BEGIN

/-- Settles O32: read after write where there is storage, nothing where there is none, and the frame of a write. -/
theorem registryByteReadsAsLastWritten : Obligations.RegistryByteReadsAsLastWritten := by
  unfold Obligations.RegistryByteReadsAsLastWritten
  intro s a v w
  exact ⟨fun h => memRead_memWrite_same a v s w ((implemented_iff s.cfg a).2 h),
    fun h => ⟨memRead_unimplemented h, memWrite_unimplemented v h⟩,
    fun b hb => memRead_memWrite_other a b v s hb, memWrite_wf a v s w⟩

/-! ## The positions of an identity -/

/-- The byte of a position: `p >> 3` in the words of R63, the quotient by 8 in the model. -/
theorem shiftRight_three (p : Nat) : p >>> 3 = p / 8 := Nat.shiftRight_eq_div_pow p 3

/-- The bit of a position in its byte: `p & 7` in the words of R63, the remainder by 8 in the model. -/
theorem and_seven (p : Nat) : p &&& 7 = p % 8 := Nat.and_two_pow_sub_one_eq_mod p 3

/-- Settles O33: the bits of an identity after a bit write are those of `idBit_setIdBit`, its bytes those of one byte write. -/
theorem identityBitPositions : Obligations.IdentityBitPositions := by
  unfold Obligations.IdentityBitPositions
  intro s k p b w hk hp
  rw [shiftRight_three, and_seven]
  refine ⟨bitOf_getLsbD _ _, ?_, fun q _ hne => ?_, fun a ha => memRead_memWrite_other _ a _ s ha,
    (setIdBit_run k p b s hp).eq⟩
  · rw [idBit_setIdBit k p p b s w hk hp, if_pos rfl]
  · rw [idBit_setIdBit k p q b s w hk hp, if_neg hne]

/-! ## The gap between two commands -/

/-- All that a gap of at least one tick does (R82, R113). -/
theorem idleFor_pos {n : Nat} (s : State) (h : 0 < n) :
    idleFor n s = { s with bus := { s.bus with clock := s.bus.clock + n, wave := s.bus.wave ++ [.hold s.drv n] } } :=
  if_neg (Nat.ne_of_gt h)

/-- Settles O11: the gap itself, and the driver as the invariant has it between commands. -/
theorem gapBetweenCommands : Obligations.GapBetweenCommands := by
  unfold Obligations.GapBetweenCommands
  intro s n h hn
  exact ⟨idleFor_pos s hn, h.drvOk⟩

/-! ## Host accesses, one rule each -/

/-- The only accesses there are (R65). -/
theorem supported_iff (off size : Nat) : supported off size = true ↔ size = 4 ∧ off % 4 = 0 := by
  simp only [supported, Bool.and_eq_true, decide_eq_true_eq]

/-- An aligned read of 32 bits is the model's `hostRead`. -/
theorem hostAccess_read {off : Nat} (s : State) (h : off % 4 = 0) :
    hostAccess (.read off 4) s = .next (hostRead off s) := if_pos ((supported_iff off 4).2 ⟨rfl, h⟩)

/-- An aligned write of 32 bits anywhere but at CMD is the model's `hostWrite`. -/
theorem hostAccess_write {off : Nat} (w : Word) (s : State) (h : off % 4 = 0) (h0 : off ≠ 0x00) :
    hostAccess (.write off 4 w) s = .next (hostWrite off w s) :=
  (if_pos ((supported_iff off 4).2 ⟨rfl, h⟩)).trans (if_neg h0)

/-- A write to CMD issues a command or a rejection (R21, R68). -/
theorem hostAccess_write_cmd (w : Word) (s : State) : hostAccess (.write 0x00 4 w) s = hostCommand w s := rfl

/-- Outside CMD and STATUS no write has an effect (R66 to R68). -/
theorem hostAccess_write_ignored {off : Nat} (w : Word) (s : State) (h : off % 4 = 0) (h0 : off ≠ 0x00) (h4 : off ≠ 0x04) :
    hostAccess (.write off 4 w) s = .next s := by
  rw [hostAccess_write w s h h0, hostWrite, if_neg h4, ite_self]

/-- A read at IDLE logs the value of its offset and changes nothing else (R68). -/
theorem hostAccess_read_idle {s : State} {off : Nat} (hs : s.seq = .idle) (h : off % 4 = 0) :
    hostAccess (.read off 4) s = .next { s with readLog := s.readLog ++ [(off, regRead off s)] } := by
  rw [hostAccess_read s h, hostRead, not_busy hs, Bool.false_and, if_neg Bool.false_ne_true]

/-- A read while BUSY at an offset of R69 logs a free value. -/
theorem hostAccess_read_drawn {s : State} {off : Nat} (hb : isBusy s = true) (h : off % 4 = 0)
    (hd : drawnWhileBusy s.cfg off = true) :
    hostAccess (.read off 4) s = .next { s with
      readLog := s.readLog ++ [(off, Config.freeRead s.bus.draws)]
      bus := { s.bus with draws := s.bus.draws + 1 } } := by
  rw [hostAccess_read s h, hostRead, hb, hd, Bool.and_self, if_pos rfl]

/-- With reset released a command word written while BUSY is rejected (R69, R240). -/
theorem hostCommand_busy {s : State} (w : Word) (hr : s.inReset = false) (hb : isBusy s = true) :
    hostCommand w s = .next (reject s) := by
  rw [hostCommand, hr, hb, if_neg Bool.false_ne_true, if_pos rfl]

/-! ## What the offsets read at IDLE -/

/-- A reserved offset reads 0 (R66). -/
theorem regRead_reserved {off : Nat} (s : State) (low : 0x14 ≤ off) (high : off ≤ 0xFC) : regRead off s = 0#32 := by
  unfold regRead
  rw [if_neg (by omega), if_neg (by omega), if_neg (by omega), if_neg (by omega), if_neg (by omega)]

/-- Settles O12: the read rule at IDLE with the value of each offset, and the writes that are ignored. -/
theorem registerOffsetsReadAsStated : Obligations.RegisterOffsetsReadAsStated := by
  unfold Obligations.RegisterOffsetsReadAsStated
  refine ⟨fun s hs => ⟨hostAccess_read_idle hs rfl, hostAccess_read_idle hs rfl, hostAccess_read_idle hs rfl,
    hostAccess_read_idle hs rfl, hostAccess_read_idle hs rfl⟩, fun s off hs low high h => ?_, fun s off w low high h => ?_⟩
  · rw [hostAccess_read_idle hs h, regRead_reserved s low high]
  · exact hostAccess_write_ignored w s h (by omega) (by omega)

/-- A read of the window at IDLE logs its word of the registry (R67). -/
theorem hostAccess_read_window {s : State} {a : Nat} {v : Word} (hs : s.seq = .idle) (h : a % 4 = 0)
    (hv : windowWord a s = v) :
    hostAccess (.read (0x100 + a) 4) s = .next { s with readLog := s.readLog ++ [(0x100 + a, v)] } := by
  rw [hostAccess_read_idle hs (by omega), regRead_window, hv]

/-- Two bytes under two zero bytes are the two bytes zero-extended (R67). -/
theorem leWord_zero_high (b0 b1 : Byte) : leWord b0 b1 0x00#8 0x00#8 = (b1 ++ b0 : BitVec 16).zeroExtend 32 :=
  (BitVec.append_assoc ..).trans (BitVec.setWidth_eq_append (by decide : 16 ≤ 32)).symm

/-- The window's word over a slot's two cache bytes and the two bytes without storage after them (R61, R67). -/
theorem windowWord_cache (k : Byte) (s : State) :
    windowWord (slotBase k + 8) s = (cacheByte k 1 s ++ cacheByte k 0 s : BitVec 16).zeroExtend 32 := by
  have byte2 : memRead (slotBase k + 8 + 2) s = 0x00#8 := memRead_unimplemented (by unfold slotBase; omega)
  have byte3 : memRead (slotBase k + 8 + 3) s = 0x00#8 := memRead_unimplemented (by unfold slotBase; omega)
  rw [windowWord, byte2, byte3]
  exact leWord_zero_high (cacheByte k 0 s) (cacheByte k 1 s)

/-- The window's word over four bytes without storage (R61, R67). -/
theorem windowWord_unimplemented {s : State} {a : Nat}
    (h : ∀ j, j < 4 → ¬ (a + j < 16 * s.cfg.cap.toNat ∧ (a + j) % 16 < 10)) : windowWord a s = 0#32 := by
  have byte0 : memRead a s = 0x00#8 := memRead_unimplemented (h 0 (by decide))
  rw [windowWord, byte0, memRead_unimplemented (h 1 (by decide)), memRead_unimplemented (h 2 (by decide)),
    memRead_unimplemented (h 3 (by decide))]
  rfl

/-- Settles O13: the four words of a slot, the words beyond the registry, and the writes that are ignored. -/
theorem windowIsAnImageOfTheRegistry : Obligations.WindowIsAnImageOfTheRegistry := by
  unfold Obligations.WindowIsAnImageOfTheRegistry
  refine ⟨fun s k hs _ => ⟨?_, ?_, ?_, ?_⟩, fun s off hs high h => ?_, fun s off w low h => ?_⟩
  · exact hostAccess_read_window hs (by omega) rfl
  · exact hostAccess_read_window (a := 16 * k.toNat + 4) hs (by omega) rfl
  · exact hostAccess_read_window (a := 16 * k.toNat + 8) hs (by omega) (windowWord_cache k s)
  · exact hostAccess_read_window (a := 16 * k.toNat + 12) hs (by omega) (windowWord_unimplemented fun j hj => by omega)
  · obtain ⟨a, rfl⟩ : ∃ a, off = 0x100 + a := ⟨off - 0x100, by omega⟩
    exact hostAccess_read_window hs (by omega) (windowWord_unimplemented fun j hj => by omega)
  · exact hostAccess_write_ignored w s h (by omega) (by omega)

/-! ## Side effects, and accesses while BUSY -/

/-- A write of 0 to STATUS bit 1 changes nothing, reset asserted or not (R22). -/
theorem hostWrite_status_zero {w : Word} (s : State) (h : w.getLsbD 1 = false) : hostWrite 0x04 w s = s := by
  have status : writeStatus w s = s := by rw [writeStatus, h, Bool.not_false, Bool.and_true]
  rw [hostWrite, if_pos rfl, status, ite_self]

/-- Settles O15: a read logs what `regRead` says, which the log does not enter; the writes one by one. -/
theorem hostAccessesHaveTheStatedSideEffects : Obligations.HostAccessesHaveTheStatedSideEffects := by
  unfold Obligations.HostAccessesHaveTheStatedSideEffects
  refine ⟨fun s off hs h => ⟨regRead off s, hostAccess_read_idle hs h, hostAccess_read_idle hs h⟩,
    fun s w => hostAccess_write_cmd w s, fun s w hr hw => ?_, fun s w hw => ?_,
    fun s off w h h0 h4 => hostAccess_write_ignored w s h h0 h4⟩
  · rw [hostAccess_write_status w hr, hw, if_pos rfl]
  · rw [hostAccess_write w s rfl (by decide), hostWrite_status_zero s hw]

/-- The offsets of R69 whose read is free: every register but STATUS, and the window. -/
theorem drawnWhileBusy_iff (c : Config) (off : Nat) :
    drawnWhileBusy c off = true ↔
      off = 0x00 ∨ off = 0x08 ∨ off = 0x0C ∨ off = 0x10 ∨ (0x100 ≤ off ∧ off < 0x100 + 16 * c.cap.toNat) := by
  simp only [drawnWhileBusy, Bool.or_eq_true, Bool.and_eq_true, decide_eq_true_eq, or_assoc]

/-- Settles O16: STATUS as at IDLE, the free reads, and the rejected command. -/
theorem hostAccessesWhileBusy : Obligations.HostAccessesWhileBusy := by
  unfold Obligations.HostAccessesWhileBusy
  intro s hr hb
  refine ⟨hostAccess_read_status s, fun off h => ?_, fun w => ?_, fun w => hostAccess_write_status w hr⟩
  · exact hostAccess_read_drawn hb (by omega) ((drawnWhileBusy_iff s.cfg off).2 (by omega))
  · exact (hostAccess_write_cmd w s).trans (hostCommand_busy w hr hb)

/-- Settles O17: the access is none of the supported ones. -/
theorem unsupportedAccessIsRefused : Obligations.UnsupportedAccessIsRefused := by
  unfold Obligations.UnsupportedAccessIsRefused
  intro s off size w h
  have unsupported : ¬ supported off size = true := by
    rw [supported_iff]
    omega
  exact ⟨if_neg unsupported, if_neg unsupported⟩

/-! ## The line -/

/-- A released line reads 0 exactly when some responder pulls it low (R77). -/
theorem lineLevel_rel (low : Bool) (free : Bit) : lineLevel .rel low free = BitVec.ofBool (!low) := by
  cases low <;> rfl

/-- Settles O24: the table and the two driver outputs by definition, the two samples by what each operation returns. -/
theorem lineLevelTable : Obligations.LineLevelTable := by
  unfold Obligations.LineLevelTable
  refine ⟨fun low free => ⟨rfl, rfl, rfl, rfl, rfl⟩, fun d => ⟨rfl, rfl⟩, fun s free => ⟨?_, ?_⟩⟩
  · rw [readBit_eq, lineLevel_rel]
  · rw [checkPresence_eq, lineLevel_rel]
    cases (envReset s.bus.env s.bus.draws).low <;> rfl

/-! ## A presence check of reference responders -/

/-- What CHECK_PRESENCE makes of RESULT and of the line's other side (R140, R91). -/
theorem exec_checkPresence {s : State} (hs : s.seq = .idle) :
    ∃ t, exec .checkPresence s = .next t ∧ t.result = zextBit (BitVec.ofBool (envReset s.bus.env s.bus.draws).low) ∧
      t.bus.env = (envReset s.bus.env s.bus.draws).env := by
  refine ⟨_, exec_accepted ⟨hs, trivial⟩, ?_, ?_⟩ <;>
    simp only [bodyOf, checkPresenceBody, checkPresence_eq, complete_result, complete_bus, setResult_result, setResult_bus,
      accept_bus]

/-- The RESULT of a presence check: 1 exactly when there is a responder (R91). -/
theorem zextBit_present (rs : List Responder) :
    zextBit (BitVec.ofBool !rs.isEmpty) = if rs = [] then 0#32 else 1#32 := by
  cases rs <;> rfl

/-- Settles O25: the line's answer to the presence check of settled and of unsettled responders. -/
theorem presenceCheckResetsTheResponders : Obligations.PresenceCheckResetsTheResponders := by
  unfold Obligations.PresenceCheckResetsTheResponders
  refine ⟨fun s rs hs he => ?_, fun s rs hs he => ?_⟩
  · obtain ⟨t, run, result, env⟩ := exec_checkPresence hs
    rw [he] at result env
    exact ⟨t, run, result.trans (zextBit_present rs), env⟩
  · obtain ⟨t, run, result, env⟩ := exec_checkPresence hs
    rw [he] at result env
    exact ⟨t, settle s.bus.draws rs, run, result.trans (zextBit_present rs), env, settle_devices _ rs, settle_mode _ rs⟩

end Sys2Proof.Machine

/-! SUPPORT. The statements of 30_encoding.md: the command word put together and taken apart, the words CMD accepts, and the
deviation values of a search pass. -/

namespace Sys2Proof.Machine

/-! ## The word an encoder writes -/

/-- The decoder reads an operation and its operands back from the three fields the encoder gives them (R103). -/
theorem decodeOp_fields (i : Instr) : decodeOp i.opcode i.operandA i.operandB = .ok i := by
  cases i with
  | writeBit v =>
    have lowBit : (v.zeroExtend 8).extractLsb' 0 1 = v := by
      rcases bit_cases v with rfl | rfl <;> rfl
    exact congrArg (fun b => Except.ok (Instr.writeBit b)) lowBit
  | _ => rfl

END
BEGIN

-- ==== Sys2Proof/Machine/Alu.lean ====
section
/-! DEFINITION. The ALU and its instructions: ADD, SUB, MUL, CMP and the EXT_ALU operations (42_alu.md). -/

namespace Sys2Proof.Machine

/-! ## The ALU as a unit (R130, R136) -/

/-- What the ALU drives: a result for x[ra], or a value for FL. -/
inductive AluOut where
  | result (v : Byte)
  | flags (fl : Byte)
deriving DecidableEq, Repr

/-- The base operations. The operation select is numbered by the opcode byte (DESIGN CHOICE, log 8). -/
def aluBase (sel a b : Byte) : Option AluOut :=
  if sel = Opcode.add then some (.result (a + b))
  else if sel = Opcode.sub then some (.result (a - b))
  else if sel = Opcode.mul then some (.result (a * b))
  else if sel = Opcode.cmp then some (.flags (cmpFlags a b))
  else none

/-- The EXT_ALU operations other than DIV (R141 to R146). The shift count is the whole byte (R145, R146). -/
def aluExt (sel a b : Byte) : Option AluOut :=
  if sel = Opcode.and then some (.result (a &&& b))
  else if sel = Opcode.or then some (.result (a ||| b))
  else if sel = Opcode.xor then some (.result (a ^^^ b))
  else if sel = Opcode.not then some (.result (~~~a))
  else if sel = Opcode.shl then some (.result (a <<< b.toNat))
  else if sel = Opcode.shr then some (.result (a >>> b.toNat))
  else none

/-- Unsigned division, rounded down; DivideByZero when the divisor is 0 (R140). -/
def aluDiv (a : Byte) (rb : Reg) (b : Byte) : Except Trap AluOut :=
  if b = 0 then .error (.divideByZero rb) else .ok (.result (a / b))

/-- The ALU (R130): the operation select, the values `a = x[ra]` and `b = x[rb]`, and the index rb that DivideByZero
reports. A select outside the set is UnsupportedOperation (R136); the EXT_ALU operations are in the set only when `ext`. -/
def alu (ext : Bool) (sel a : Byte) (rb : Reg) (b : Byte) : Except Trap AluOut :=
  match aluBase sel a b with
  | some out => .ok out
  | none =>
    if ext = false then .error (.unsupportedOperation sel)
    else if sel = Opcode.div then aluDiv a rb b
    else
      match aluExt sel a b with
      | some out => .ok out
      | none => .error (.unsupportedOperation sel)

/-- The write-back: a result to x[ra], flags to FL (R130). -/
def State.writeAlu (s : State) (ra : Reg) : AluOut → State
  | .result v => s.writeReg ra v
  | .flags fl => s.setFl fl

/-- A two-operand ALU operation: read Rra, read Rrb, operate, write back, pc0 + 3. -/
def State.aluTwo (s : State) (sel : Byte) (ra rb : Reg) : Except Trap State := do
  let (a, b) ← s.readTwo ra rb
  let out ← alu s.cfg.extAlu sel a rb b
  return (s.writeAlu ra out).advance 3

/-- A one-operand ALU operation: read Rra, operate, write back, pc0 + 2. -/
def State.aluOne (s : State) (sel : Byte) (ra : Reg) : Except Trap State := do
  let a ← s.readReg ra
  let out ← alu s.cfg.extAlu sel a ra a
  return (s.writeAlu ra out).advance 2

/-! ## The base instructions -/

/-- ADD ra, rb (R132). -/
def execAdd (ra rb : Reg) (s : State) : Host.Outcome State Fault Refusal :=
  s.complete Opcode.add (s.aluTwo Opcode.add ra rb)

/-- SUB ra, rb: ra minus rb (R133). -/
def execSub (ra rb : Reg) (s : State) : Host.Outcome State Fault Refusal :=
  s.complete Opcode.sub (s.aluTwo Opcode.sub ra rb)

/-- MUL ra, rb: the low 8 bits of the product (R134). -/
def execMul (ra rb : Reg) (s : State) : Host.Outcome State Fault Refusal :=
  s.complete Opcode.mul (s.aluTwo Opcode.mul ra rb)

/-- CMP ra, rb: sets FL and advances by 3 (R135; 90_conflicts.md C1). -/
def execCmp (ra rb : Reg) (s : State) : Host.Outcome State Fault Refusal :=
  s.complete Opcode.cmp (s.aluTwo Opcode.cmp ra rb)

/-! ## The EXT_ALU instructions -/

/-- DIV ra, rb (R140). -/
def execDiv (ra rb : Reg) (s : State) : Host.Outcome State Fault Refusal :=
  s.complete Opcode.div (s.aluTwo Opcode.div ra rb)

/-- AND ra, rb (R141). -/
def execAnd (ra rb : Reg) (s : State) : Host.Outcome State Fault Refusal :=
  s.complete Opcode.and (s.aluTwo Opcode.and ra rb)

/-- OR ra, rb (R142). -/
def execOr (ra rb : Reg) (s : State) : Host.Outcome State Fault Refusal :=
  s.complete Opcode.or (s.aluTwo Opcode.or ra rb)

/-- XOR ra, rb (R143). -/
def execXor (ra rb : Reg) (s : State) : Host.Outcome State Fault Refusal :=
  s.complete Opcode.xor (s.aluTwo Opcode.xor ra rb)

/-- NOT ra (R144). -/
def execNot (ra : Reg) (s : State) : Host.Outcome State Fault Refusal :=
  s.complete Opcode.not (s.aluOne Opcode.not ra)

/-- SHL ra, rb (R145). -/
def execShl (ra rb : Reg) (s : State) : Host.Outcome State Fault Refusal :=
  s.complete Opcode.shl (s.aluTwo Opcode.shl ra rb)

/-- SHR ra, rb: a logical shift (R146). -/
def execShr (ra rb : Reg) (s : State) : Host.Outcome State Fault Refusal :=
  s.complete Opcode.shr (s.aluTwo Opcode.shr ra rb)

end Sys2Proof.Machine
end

END
BEGIN

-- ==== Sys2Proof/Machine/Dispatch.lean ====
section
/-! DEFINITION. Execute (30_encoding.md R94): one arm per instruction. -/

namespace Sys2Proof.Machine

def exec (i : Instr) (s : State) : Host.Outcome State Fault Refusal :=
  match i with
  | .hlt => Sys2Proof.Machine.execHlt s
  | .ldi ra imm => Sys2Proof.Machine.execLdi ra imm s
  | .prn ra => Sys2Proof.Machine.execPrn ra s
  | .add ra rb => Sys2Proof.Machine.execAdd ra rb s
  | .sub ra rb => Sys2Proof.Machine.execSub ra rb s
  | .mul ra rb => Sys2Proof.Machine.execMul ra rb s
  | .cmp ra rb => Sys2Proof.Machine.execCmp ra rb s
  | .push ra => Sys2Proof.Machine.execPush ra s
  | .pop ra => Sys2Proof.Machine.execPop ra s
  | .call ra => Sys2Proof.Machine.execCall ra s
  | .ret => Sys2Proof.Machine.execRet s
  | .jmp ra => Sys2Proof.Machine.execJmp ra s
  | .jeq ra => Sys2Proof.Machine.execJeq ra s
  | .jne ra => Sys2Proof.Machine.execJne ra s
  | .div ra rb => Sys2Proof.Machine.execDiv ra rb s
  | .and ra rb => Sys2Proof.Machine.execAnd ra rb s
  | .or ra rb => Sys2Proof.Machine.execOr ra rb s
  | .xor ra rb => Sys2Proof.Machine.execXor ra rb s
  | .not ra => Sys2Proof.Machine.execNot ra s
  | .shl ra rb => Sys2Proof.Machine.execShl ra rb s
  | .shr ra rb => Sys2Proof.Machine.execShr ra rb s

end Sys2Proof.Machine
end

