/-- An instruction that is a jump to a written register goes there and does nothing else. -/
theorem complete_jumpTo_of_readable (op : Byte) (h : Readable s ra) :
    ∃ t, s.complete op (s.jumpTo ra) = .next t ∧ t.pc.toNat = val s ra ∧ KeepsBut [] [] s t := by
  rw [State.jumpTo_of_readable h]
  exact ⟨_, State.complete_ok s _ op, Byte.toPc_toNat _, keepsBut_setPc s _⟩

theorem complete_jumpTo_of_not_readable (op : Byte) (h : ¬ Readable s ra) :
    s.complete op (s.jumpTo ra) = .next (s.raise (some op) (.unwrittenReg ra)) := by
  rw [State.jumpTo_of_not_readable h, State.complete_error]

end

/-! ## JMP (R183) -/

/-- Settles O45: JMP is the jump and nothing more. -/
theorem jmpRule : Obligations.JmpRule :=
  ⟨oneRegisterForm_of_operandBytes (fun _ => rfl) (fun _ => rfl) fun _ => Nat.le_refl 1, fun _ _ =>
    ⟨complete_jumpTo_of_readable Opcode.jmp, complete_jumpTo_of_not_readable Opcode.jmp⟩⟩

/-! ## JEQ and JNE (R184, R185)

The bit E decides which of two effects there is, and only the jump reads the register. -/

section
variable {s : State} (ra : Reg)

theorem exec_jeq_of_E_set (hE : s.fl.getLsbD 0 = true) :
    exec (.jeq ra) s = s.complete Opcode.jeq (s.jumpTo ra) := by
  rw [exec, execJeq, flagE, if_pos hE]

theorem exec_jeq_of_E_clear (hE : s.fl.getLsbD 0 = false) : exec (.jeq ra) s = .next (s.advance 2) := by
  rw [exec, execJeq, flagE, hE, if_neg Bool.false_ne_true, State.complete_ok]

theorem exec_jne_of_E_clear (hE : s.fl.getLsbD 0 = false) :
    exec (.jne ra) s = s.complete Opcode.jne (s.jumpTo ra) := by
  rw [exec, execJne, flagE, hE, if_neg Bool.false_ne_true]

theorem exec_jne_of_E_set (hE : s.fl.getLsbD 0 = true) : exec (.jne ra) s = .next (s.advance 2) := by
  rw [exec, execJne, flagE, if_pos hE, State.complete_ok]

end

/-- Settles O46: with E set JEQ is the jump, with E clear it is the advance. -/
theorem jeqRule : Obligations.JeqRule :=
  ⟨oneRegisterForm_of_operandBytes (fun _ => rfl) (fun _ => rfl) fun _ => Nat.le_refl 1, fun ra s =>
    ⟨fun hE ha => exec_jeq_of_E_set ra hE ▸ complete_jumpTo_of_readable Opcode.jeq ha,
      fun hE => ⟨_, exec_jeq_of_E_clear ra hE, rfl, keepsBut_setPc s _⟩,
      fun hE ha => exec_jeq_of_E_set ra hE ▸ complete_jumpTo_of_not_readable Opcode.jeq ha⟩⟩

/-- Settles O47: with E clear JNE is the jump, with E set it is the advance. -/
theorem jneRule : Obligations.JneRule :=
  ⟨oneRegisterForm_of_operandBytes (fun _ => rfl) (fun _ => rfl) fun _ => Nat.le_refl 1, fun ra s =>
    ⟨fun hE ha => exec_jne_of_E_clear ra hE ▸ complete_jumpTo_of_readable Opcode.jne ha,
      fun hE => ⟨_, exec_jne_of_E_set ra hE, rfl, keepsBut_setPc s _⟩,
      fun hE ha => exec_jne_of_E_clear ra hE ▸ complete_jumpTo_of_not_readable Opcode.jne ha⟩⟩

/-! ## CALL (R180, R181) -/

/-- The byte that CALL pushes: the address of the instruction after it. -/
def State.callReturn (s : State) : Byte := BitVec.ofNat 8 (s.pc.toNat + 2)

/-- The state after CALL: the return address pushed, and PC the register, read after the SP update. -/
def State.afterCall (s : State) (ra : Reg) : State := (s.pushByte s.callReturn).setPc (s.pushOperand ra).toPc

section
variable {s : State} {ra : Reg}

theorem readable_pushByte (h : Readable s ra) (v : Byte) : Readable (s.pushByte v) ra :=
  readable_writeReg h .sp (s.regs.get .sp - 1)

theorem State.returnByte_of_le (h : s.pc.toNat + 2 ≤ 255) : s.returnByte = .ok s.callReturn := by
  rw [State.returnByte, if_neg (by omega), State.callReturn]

END

EXERCISE AIM >> Only those lines of the entries above that run from the line containing "else if sel = Opcode.mul" to the line containing "let (a, b) ← s.readTwo ra rb", both included, should be transcribed exactly.

SOLVED PROBLEM >>
  else if sel = Opcode.mul then some (.result (a * b))
  else if sel = Opcode.cmp then some (.flags (cmpFlags a b))
  else none

/-- The EXT_ALU operations other than DIV (R141 to R146). The shift count is the whole byte (R145, R146). -/
def aluExt (sel a b : Byte) : Option AluOut :=
  if sel = Opcode.and then some (.result (a &&& b))
  else if sel = Opcode.or then some (.result (a ||| b))
  else if sel = Opcode.xor then some (.result (a ^^^ b))
  else if sel = Opcode.not then some (.result (~~~a))
  else if sel = Opcode.shl then some (.result (a <<< b.toNat))
  else if sel = Opcode.shr then some (.result (a >>> b.toNat))
  else none

/-- Unsigned division, rounded down; DivideByZero when the divisor is 0 (R140). -/
def aluDiv (a : Byte) (rb : Reg) (b : Byte) : Except Trap AluOut :=
  if b = 0 then .error (.divideByZero rb) else .ok (.result (a / b))

/-- The ALU (R130): the operation select, the values `a = x[ra]` and `b = x[rb]`, and the index rb that DivideByZero
reports. A select outside the set is UnsupportedOperation (R136); the EXT_ALU operations are in the set only when `ext`. -/
def alu (ext : Bool) (sel a : Byte) (rb : Reg) (b : Byte) : Except Trap AluOut :=
  match aluBase sel a b with
  | some out => .ok out
  | none =>
    if ext = false then .error (.unsupportedOperation sel)
    else if sel = Opcode.div then aluDiv a rb b
    else
      match aluExt sel a b with
      | some out => .ok out
      | none => .error (.unsupportedOperation sel)

/-- The write-back: a result to x[ra], flags to FL (R130). -/
def State.writeAlu (s : State) (ra : Reg) : AluOut → State
  | .result v => s.writeReg ra v
  | .flags fl => s.setFl fl

/-- A two-operand ALU operation: read Rra, read Rrb, operate, write back, pc0 + 3. -/
def State.aluTwo (s : State) (sel : Byte) (ra rb : Reg) : Except Trap State := do
  let (a, b) ← s.readTwo ra rb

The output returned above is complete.